*EXTRACTED INFORMATION*
= Beginning of Section =
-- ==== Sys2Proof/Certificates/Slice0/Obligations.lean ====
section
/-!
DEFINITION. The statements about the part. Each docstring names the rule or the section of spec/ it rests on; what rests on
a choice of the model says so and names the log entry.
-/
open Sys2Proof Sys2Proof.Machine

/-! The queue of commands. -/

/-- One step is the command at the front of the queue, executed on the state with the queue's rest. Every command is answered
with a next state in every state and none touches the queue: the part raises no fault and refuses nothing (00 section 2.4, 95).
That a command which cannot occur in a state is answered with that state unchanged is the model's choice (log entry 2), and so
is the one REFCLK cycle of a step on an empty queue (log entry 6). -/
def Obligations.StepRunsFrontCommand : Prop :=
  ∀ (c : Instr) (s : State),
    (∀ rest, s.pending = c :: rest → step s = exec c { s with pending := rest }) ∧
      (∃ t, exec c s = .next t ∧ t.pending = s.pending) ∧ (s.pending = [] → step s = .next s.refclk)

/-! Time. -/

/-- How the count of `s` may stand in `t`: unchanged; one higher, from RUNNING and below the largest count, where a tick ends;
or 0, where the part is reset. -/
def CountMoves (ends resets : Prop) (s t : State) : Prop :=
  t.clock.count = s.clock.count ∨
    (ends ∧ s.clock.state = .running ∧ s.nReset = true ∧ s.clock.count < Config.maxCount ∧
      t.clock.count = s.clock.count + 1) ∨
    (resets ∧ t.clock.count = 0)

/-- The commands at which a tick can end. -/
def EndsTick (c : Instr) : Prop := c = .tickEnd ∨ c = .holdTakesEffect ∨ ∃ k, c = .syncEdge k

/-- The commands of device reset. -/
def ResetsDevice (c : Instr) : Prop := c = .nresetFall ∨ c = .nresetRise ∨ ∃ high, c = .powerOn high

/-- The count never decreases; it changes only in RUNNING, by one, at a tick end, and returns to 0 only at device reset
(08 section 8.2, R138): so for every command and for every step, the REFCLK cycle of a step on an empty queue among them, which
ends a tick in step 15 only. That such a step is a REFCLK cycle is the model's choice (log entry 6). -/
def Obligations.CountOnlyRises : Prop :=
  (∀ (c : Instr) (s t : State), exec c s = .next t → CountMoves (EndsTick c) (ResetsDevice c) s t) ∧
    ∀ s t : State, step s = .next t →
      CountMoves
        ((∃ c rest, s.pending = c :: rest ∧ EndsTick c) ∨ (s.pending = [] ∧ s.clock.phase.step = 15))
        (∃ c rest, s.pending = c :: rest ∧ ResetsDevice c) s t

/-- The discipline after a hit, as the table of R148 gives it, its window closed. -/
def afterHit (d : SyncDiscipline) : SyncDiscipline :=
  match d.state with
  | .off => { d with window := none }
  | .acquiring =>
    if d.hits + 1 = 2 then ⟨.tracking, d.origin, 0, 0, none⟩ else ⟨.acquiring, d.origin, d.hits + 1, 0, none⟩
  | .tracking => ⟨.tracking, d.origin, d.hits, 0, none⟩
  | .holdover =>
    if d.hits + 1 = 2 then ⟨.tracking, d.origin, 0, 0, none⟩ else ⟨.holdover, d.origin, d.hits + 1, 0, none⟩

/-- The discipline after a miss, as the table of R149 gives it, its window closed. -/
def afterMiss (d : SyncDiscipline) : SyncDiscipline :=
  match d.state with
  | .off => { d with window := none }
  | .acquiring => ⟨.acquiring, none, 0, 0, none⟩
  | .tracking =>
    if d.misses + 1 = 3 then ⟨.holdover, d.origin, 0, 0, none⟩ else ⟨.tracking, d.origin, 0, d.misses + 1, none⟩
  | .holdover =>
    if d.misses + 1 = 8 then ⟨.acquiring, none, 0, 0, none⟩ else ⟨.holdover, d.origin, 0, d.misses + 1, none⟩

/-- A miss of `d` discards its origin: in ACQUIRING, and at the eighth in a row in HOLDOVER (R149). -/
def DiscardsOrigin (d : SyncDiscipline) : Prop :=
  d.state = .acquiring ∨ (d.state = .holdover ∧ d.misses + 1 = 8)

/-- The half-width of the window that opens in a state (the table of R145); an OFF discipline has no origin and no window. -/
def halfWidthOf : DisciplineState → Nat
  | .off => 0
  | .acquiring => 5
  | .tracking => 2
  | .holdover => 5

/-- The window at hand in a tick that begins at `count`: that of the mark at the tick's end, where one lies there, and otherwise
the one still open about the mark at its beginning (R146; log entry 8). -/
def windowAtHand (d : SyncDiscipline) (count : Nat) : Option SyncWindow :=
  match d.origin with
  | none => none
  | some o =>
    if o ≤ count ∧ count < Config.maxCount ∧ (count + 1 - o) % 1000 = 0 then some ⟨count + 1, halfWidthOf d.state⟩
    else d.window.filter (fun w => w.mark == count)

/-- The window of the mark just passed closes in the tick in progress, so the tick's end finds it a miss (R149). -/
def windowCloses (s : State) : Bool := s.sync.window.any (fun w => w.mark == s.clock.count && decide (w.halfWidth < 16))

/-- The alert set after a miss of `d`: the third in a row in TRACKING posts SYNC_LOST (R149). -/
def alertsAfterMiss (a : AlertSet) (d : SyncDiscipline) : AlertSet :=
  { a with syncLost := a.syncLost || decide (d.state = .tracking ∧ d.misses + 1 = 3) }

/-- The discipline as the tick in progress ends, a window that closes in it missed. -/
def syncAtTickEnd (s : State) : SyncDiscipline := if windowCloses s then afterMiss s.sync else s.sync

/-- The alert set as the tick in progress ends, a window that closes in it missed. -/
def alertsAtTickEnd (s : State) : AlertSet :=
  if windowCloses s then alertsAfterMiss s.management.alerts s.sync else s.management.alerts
= End of Section =
= Beginning of Section =
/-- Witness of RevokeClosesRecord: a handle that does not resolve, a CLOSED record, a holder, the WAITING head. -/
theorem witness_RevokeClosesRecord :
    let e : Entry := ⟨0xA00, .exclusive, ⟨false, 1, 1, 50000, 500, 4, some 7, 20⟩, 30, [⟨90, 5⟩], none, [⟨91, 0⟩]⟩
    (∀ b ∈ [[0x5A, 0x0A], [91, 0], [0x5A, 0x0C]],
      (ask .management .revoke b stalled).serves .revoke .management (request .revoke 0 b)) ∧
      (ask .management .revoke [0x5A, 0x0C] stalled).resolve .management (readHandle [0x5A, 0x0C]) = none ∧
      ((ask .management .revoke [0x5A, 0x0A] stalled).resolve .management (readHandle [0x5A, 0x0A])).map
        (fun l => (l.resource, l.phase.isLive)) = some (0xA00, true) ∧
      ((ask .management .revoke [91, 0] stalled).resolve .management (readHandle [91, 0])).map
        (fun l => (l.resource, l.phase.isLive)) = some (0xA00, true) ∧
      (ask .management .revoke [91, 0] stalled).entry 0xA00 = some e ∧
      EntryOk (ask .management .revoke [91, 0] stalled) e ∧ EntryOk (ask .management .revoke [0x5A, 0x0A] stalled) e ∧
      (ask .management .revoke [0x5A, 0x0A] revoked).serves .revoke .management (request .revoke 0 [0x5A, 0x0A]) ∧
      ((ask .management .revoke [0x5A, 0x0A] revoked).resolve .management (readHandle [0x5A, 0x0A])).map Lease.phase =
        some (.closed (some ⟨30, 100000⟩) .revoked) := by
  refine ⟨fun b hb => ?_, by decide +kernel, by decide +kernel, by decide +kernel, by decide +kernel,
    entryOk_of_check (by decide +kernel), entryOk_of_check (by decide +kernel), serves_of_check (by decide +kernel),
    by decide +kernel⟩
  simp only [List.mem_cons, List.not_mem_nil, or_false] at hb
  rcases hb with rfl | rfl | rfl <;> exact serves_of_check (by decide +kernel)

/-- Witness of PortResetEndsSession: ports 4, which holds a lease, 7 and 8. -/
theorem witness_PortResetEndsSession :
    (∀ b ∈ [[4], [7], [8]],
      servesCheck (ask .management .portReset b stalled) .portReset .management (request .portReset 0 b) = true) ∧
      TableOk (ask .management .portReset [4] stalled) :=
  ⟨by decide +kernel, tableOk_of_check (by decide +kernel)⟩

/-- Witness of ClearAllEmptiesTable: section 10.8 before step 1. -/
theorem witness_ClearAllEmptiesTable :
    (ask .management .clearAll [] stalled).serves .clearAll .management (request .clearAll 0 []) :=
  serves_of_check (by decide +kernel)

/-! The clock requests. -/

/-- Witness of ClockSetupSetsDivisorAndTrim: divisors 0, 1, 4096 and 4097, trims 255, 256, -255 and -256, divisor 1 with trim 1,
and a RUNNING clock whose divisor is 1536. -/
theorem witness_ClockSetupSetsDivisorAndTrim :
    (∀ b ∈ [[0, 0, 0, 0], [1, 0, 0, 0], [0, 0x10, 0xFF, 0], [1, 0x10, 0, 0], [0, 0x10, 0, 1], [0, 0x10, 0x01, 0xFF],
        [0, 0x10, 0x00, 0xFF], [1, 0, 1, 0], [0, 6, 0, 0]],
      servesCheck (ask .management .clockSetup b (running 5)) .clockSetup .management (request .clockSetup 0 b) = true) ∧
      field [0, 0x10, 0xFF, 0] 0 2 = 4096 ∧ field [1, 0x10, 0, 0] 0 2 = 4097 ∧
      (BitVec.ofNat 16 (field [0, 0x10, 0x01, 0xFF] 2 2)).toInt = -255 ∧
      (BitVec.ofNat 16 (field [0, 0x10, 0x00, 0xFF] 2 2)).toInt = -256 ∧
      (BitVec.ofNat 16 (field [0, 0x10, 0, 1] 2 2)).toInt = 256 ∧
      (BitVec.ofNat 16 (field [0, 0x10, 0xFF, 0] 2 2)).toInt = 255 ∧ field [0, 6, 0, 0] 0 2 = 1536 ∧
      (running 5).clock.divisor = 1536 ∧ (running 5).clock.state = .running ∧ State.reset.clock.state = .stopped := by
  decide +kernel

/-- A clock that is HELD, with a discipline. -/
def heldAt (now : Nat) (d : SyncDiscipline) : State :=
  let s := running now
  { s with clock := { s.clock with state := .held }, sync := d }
= End of Section =
*EXERCISE*
Return a word-for-word copy of the lines above from the one holding "-- ==== Sys2Proof/Certificates/Slice0/Obligations.lean" through the one holding "can end. -/", with both of them included and nothing besides.

*ANSWER*
-- ==== Sys2Proof/Certificates/Slice0/Obligations.lean ====
section
/-!
DEFINITION. The statements about the part. Each docstring names the rule or the section of spec/ it rests on; what rests on
a choice of the model says so and names the log entry.
-/
open Sys2Proof Sys2Proof.Machine

/-! The queue of commands. -/

/-- One step is the command at the front of the queue, executed on the state with the queue's rest. Every command is answered
with a next state in every state and none touches the queue: the part raises no fault and refuses nothing (00 section 2.4, 95).
That a command which cannot occur in a state is answered with that state unchanged is the model's choice (log entry 2), and so
is the one REFCLK cycle of a step on an empty queue (log entry 6). -/
def Obligations.StepRunsFrontCommand : Prop :=
  ∀ (c : Instr) (s : State),
    (∀ rest, s.pending = c :: rest → step s = exec c { s with pending := rest }) ∧
      (∃ t, exec c s = .next t ∧ t.pending = s.pending) ∧ (s.pending = [] → step s = .next s.refclk)

/-! Time. -/

/-- How the count of `s` may stand in `t`: unchanged; one higher, from RUNNING and below the largest count, where a tick ends;
or 0, where the part is reset. -/
def CountMoves (ends resets : Prop) (s t : State) : Prop :=
  t.clock.count = s.clock.count ∨
    (ends ∧ s.clock.state = .running ∧ s.nReset = true ∧ s.clock.count < Config.maxCount ∧
      t.clock.count = s.clock.count + 1) ∨
    (resets ∧ t.clock.count = 0)

/-- The commands at which a tick can end. -/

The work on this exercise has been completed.